Cluster Name: BLDV01
After received the message above if you try again run the validation wizard to add the node again the following message will be displayed:  ‘The computer " xyz02" is joined to the Cluster’
Solution

    · First Action. Run the Validation with all option and both nodes to check the nodes are 100% OK. If you find any error/warning keep in mind to try fix it before continuous the troubleshooting.
    · Checked the Event Viewer and found:
    Log Name:      System
    Source:        Microsoft-Windows-FailoverClustering
    Date:          8/10/2011 5:02:59 PM
    Event ID:      1090
    Task Category: Startup/Shutdown
    Level:         Critical
    User:          SYSTEM
    Computer:      xyz02.sa.com.br
    Description: The Cluster service cannot be started. An attempt to read configuration data from the Windows registry failed with error '2'. Please use the Failover Cluster Management snap-in to ensure that this machine is a member of a cluster. If you intend to add this machine to an existing cluster use the Add Node Wizard. Alternatively, if this machine has been configured as a member of a cluster, it will be necessary to restore the missing configuration data that is necessary for the Cluster Service to identify that it is a member of a cluster. Perform a System State Restore of this machine in order to restore the configuration data.
    

    · To fix the Critical error logged on Event Viewer and be sure the node will execute the validation add node wizard it's needed execute the Force Evict through command line :
    
    Cluster <ClusterName> node <NodeName> /force
    
    Use the article "How to Evict a Node from a Windows Server 2008 Failover Cluster" - http://technet.microsoft.com/en-us/library/bb676524%28EXCHG.80%29.aspx
    
    
    · The following action was taken
        ○ TCP/IP Parameters set as Enabled (RSS, TCPA, Chimney)

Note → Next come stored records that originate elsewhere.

-- ==== Sys2Proof/Certificates/Slice0/Obligations.lean ====
section
/-! DEFINITION. The statements for the provers. -/

open Sys2Proof Sys2Proof.Machine

/-! ### Chapter 5: registers -/

/-- R122: the 32-bit arithmetic instructions complete in every state, and each active thread's register D (for MADW
its pair) takes the value of the rule; nothing else changes but the PC. -/
def Claims.IntegerArithmetic : Prop :=
  ∀ (f : Fields) (imm : W32) (s : State),
    (Instr.add f).givesX s f 0 (fun x => specAdd f.sub.toNat (srcA f s x) (srcB f s x)) ∧
    (Instr.add96 f imm).givesX s f 1 (fun x => specAdd f.sub.toNat (srcA f s x) imm) ∧
    (Instr.sub f).givesX s f 0 (fun x => specSub f.sub.toNat (srcA f s x) (srcB f s x)) ∧
    (Instr.sub96 f imm).givesX s f 1 (fun x => specSub f.sub.toNat (srcA f s x) imm) ∧
    (Instr.mul f).givesX s f 0 (fun x => BitVec.ofNat 32 ((srcA f s x).toNat * (srcB f s x).toNat)) ∧
    (Instr.mul96 f imm).givesX s f 1 (fun x => BitVec.ofNat 32 ((srcA f s x).toNat * imm.toNat)) ∧
    (Instr.mulh f).givesX s f 0 (fun x => specMulh f.sub.toNat (srcA f s x) (srcB f s x)) ∧
    (Instr.mulh96 f imm).givesX s f 1 (fun x => specMulh f.sub.toNat (srcA f s x) imm) ∧
    (Instr.mad f).givesX s f 0 (fun x =>
      BitVec.ofNat 32 ((srcA f s x).toNat * (srcB f s x).toNat + (srcC f s x).toNat)) ∧
    (Instr.mad96 f imm).givesX s f 1 (fun x => BitVec.ofNat 32 ((srcA f s x).toNat * imm.toNat + (srcC f s x).toNat)) ∧
    (Instr.madw f).givesXP s f 0 (fun x => specMadw f.sub.toNat (srcA f s x) (srcB f s x) (pairC f s x)) ∧
    (Instr.madw96 f imm).givesXP s f 1 (fun x => specMadw f.sub.toNat (srcA f s x) imm (pairC f s x)) ∧
    (Instr.min f).givesX s f 0 (fun x => specMin f.sub.toNat (srcA f s x) (srcB f s x)) ∧
    (Instr.min96 f imm).givesX s f 1 (fun x => specMin f.sub.toNat (srcA f s x) imm) ∧
    (Instr.max f).givesX s f 0 (fun x => specMax f.sub.toNat (srcA f s x) (srcB f s x)) ∧
    (Instr.max96 f imm).givesX s f 1 (fun x => specMax f.sub.toNat (srcA f s x) imm) ∧
    (Instr.abs f).givesX s f 0 (fun x => BitVec.ofNat 32 (srcA f s x).toInt.natAbs)

/-- R123: DIV and REM complete with the result of the rule's table on its way to register D (V-class); they never
trap. -/
def Claims.DivideRemainder : Prop :=
  ∀ (f : Fields) (imm : W32) (s : State),
    (Instr.div f).sendsX s f 0 (fun x => specDiv f.sub.toNat (srcA f s x) (srcB f s x)) ∧
    (Instr.div96 f imm).sendsX s f 1 (fun x => specDiv f.sub.toNat (srcA f s x) imm) ∧
    (Instr.rem f).sendsX s f 0 (fun x => specRem f.sub.toNat (srcA f s x) (srcB f s x)) ∧
    (Instr.rem96 f imm).sendsX s f 1 (fun x => specRem f.sub.toNat (srcA f s x) imm)

/-- R122, R123: 32-bit integer arithmetic and division. -/
def Obligations.IntegerAndDivision : Prop := Claims.IntegerArithmetic ∧ Claims.DivideRemainder

/-- R124: logic, shifts, rotates, counts and bit fields. -/
def Claims.LogicShiftField : Prop :=
  ∀ (f : Fields) (imm : W32) (s : State),
    (Instr.and f).givesX s f 0 (fun x => srcA f s x &&& srcB f s x) ∧
    (Instr.and96 f imm).givesX s f 1 (fun x => srcA f s x &&& imm) ∧
    (Instr.or f).givesX s f 0 (fun x => srcA f s x ||| srcB f s x) ∧
    (Instr.or96 f imm).givesX s f 1 (fun x => srcA f s x ||| imm) ∧
    (Instr.xor f).givesX s f 0 (fun x => srcA f s x ^^^ srcB f s x) ∧
    (Instr.xor96 f imm).givesX s f 1 (fun x => srcA f s x ^^^ imm) ∧
    (Instr.andn f).givesX s f 0 (fun x => srcA f s x &&& ~~~ srcB f s x) ∧
    (Instr.andn96 f imm).givesX s f 1 (fun x => srcA f s x &&& ~~~ imm) ∧
    (Instr.shl f).givesX s f 0 (fun x => specShl (srcA f s x) (srcB f s x).toNat) ∧
    (Instr.shl96 f imm).givesX s f 1 (fun x => specShl (srcA f s x) imm.toNat) ∧
    (Instr.shr f).givesX s f 0 (fun x => specShr (srcA f s x) (srcB f s x).toNat) ∧
    (Instr.shr96 f imm).givesX s f 1 (fun x => specShr (srcA f s x) imm.toNat) ∧
    (Instr.sar f).givesX s f 0 (fun x => specSar (srcA f s x) (srcB f s x).toNat) ∧
    (Instr.sar96 f imm).givesX s f 1 (fun x => specSar (srcA f s x) imm.toNat) ∧
    (Instr.rot f).givesX s f 0 (fun x => specRot f.sub.toNat (srcA f s x) (srcB f s x).toNat) ∧
    (Instr.rot96 f imm).givesX s f 1 (fun x => specRot f.sub.toNat (srcA f s x) imm.toNat) ∧
    (Instr.clz f).givesX s f 0 (fun x => specClz (srcA f s x)) ∧
    (Instr.popc f).givesX s f 0 (fun x => specPopc (srcA f s x)) ∧
    (Instr.brev f).givesX s f 0 (fun x => specBrev (srcA f s x)) ∧
    (Instr.bfx f).givesX s f 0 (fun x => specBfx f.sub.toNat (srcA f s x) (srcB f s x)) ∧
    (Instr.bfx96 f imm).givesX s f 1 (fun x => specBfx f.sub.toNat (srcA f s x) imm) ∧
    (Instr.bfi f).givesX s f 0 (fun x => specBfi (srcA f s x) (srcB f s x) (srcC f s x)) ∧
    (Instr.bfi96 f imm).givesX s f 1 (fun x => specBfi (srcA f s x) imm (srcC f s x))

/-- R125: CMP writes its predicate with the comparison its variant names; SEL gives a where P(l, C) is 1 and b
otherwise; MOV gives a, and LI gives imm32. -/
def Claims.CompareSelectMove : Prop :=
  ∀ (f : Fields) (imm : W32) (s : State),
    (Instr.cmp f).givesP s f 0 (fun x => specCond f.sub.toNat (srcA f s x) (srcB f s x)) ∧
    (Instr.cmp96 f imm).givesP s f 1 (fun x => specCond f.sub.toNat (srcA f s x) imm) ∧
    (Instr.sel f).givesX s f 0 (fun x => if s.rp x f.c.toNat then srcA f s x else srcB f s x) ∧
    (Instr.sel96 f imm).givesX s f 1 (fun x => if s.rp x f.c.toNat then srcA f s x else imm) ∧
    (Instr.mov f).givesX s f 0 (fun x => srcA f s x) ∧
    (Instr.li f imm).givesX s f 1 (fun _ => imm)

/-- R124, R125: logic, shifts, fields, comparison and selection. -/
def Obligations.LogicShiftsAndSelection : Prop := Claims.LogicShiftField ∧ Claims.CompareSelectMove

/-- R126: the 64-bit instructions on pairs. -/
def Claims.WideArithmetic : Prop :=
  ∀ (f : Fields) (imm : W32) (s : State),
    (Instr.add64 f).givesXP s f 0 (fun x => BitVec.ofNat 64 ((pairA f s x).toNat + (pairB f s x).toNat)) ∧
    (Instr.add6496 f imm).givesXP s f 1 (fun x => BitVec.ofInt 64 ((pairA f s x).toNat + imm.toInt)) ∧
    (Instr.sub64 f).givesXP s f 0 (fun x => BitVec.ofInt 64 ((pairA f s x).toNat - (pairB f s x).toNat)) ∧
    (Instr.sub6496 f imm).givesXP s f 1 (fun x => BitVec.ofInt 64 ((pairA f s x).toNat - imm.toInt)) ∧
    (Instr.sh64 f).givesXP s f 0 (fun x => specSh64 f.sub.toNat (pairA f s x) (srcB f s x).toNat) ∧
    (Instr.sh6496 f imm).givesXP s f 1 (fun x => specSh64 f.sub.toNat (pairA f s x) imm.toNat) ∧
    (Instr.cmp64 f).givesP s f 0 (fun x => specCond f.sub.toNat (pairA f s x) (pairB f s x)) ∧
    (Instr.cmp6496 f imm).givesP s f 1 (fun x => specCond f.sub.toNat (pairA f s x) (imm.signExtend 64)) ∧
    (Instr.lea f).givesXP s f 0 (fun x => specLea (pairA f s x) (srcB f s x) f.c.toNat 0) ∧
    (Instr.lea96 f imm).givesXP s f 1 (fun x => specLea (pairA f s x) (srcB f s x) f.c.toNat imm)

        ○ Windows Firewall was disabled on both servers.
        ○ IPv6 was disabled for all NIC on all servers.
        ○ Removed the AV SEP from server node (xyz02).
    
    · Customer informed this case he couldn't remove the AV SEP from node XYZ01.
    
    · Checking the Cluster.log from XYZ02
 
b20:578.08/11[14:42:14.967](000000) INFO  [CS] Cluster Service started
b20:578.08/11[14:42:15.888](000000) INFO  [API] RpcServerRegister => 0
b20:578.08/11[14:42:15.903](000000) ERR   [API] DmQueryString failed to retrieve the security   descriptor status 2, default security descriptor will be used for authorizing client connections
b20:578.08/11[14:42:15.935](000000) INFO  [CS] Reporting to SCM that cluster service has started.
b20:9f0.08/11[14:42:18.228](000000) DBG   [NETFTAPI] received NsiParameterNotification  for fe80::2445:9c2a:cf4e:46fd (IpDadStatePreferred )
b20:504.08/11[14:42:20.225](000000) WARN  [NETFTAPI] Failed to query parameters for 169.254.70.253 (status 80070490)
b20:504.08/11[14:42:20.225](000000) WARN  [NETFTAPI] Failed to query parameters for 169.254.70.253 (status 80070490)
b20:504.08/11[14:42:20.225](000000) DBG   [NETFTAPI] received NsiParameterNotification  for 169.254.2.243 (IpDadStatePreferred )
b20:504.08/11[14:42:20.942](000000) INFO  [CHANNEL 10.72.0.157:~3343~] graceful close, status (of previous failure, may not indicate problem) ERROR_SUCCESS(0)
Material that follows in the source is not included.